With the creation of the Weimar Republic (German state) following the war, which lasted from 1918 until Hitler’s election as chancellor in 1933, censorship was temporarily lifted in all German media, opening a window of opportunity for filmmakers. Early in 1919, Hirschfeld and Oswald collaborated on Anders als die Andern (translated from the German as “Different from the Others”) staring Conrad Veidt, who later, along with his Jewish wife, fled Nazi Germany for, first, England, and then emigrated to the United States where he was cast as Major Strasser in Casablanca alongside Humphrey Bogart and Ingrid Bergman.

(l) Conrad Veidt, (r) Fritz Schulz
Within a year of Different from the Others’ release, German studios had produced an estimated 150 “enlightenment films” with sexual themes. The public backlash they provoked led to the reintroduction of censorship, with Different from the Others at the center of the controversy; it was banned in 1920 and survives today only in fragments. When the Nazis came to power they destroyed most copies of it, calling it “decadent art,” and any remaining copies were lost as a result of Allied bombing of Berlin during World War II.

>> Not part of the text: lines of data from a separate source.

/-- ARM (R355, R358). -/
def ringArm (s : State) (r : Nat) : State :=
  if ringArmed s r then s
  else
    let code := armCode s r
    let s := s.set (R.RING_STAT.REJ_CODE.ix r) code
    if code ≠ 0 then s.raise E.STORE_ARM_REJ (r + 256 * code)
    else
      let m := ringMod s r
      let s :=
        if (rg s r).exts.isEmpty then
          let t := takeExtents (s.get (R.RING_CFG.EXTENTS.ix r)) (md s m)
          let s := setRg (setMd s m t.2) r { rg s r with
            exts := t.1, module := m, pos := 0, off := 64, first := none, next := none, heads := [] }
          fillExtent s m ((t.1.head?).getD 0)
        else s
      let s := setRg s r { rg s r with stopping := false, rated := false, winBytes := 0, winUnits := 0, cur := .none, dropSeen := false, marked := false }
      let s := (s.set (R.RING_STAT.STATE.ix r) 2).setB (R.RING_STAT.WAIT_MARK.ix r) (s.on (R.TAP_MATCH.RTP.ix r))
      modsRefresh ((s.mark (.pointers r)).mark (.rate r))

/-- DISARM: at once when no unit is open, else at the unit boundary (R363). -/
def ringDisarm (s : State) (r : Nat) : State :=
  if !ringArmed s r then s
  else
    match (rg s r).cur with
    | .none => ringDisarmed s r
    | _ => setRg s r { rg s r with stopping := true }

/-- CLEAR: the extents are freed, HEAD and TAIL become 0; refused as R11 says while the ring is ARMED (R363). -/
def ringClear (s : State) (r : Nat) : State :=
  if ringArmed s r then
    (s.setB (cfgDiscardF .store) true).raise E.CFG_BUSY ((R.RING_CMD.CLEAR.ix r).addr)
  else
    let h := rg s r
    let s := if modState s h.module = 3 then setMd s h.module { md s h.module with free := (md s h.module).free ++ h.exts }
      else s
    let s := setRg s r { RingH.reset with copyA := h.copyA, copyB := h.copyB }
    let s := (s.set (R.RING_HEAD.HEAD.ix r) 0).set (R.RING_TAIL.TAIL.ix r) 0
    modsRefresh (s.set (R.RING_STAT.STATE.ix r) 0)

/-- RING_PTR_SAVE: every PTR_PERIOD ms while the ring is ARMED, 0 acting as 1 (R361, R380). -/
def ringPtrSave (s : State) (r : Nat) : State :=
  if !ringArmed s r then s
  else match s.lap (.pointers r) (1000000 * atLeast1 (s.get R.STORE_PTR_CTRL.PTR_PERIOD)) with
    | some s => ptrSave s r
    | none => s

/-- What the end of a rate window does (R366). -/
def rateWindow (s : State) (r : Nat) : State :=
  let h := rg s r
  let fast := ringArmed s r && decide (h.winBytes * 80 > ceil101 (s.get (R.RING_RATE.DECL_RATE.ix r)) * 1000000)
  let mark := fun (us : List RUnit) =>
    us.take (us.length - h.winUnits) ++ (us.drop (us.length - h.winUnits)).map (fun u => { u with flags := u.flags ||| 16 })
  let units := if fast then mark h.units else h.units
  let s := setRg s r { h with winBytes := 0, winUnits := 0, units := units, rated := h.rated || fast }
  if !fast then s
  else
    let s := s.bump (R.RING_MISC.OVERRATE.ix r)
    if h.rated then s else s.raise E.TAP_OVERRATE r

/-- RING_RATE_WINDOW: the end of a window of 100 ms (R366). -/
def ringRateWindow (s : State) (r : Nat) : State :=
  match s.lap (.rate r) 100000000 with
  | some s => rateWindow s r
  | none => s

/-- TAIL after an extent has been entered: the oldest unit that lies wholly in extents not yet written again (R359). -/
def ringTail (s : State) (r : Nat) : State :=
  let h := rg s r
  let us := h.units.filter (fun u => decide (h.pos < u.ext + h.exts.length))
  let tail := ((us.head?).map (·.seq)).getD (s.get (R.RING_HEAD.HEAD.ix r))
  (setRg s r { h with units := us }).set (R.RING_TAIL.TAIL.ix r) tail

/-- Jobs that the recorder overtakes: a unit still to be read has gone (R371). -/
def rplOvertaken (s : State) (r : Nat) : State :=
  rplStopAll s (fun s c => s.get (R.RPL_SRC.RING.ix c) == r && rplActive s c &&
    decide ((jb s c).readTo < s.get (R.RING_TAIL.TAIL.ix r)) &&
    (s.get (R.RPL_COUNT.COUNT.ix c) == 0 ||
      decide ((jb s c).readTo < s.get (R.RPL_START.START.ix c) + s.get (R.RPL_COUNT.COUNT.ix c)))) 7

/-- The extent that writing enters in place of `x`: a less worn free one, or `x` itself (R369). -/
def swapChoice (s : State) (m x : Nat) : Option Nat :=
  let h := md s m
  match leastWorn h with
  | some f => if h.fills.get f + s.get R.STORE_WEAR_CTRL.WEAR_SWAP ≤ h.fills.get x then some f else none
  | none => none

/-- RING_EXTENT_ENTER: an ARMED ring that has filled its extent enters the next one, whose first 64 bytes are the extent header
(R360, R369). -/
def ringExtentEnter (s : State) (r : Nat) : State :=
  let h := rg s r
  if !ringArmed s r || h.exts.isEmpty || decide (h.off < extentBytes) then s
  else
    let m := ringMod s r
    let i := (h.pos + 1) % h.exts.length
    let h := h.nextExtent i
    let x := (h.exts[i]?).getD 0
    let s :=
      match swapChoice s m x with
      | some f =>
        let s := setMd s m { md s m with free := (md s m).free.filter (· ≠ f) ++ [x] }
        setRg s r { h with exts := h.exts.set i f, pos := h.pos + 1 }
      | none =>
        let s := if (md s m).free.isEmpty then s.setB (R.STORE_MOD_WEAR.WEAR_STUCK.ix m) true else s
        setRg s r { h with pos := h.pos + 1 }
    let e := ((rg s r).exts[i]?).getD 0
    let s := ringTail (fillExtent s m e) r
    let s := if e = x then s else ptrSave s r
    modsRefresh (rplOvertaken s r)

However, parts of the film had been included in a 1927 release called Laws of Love, in which Dr. Hirschfeld gives lectures about sex and reproduction. It is from those edited-in bits of Laws of Love that Outfest UCLA Legacy Project restored Different from the Others to the extent possible. The Legacy Project is a partnership between Outfest, Los Angeles’ LGBTQ+ film festival, and the UCLA (University of California, Los Angeles) Film and Television Archive, and thanks to them we have a remarkable window into gay life a century ago, and a timely warning about what can be lost if we slide into fascism.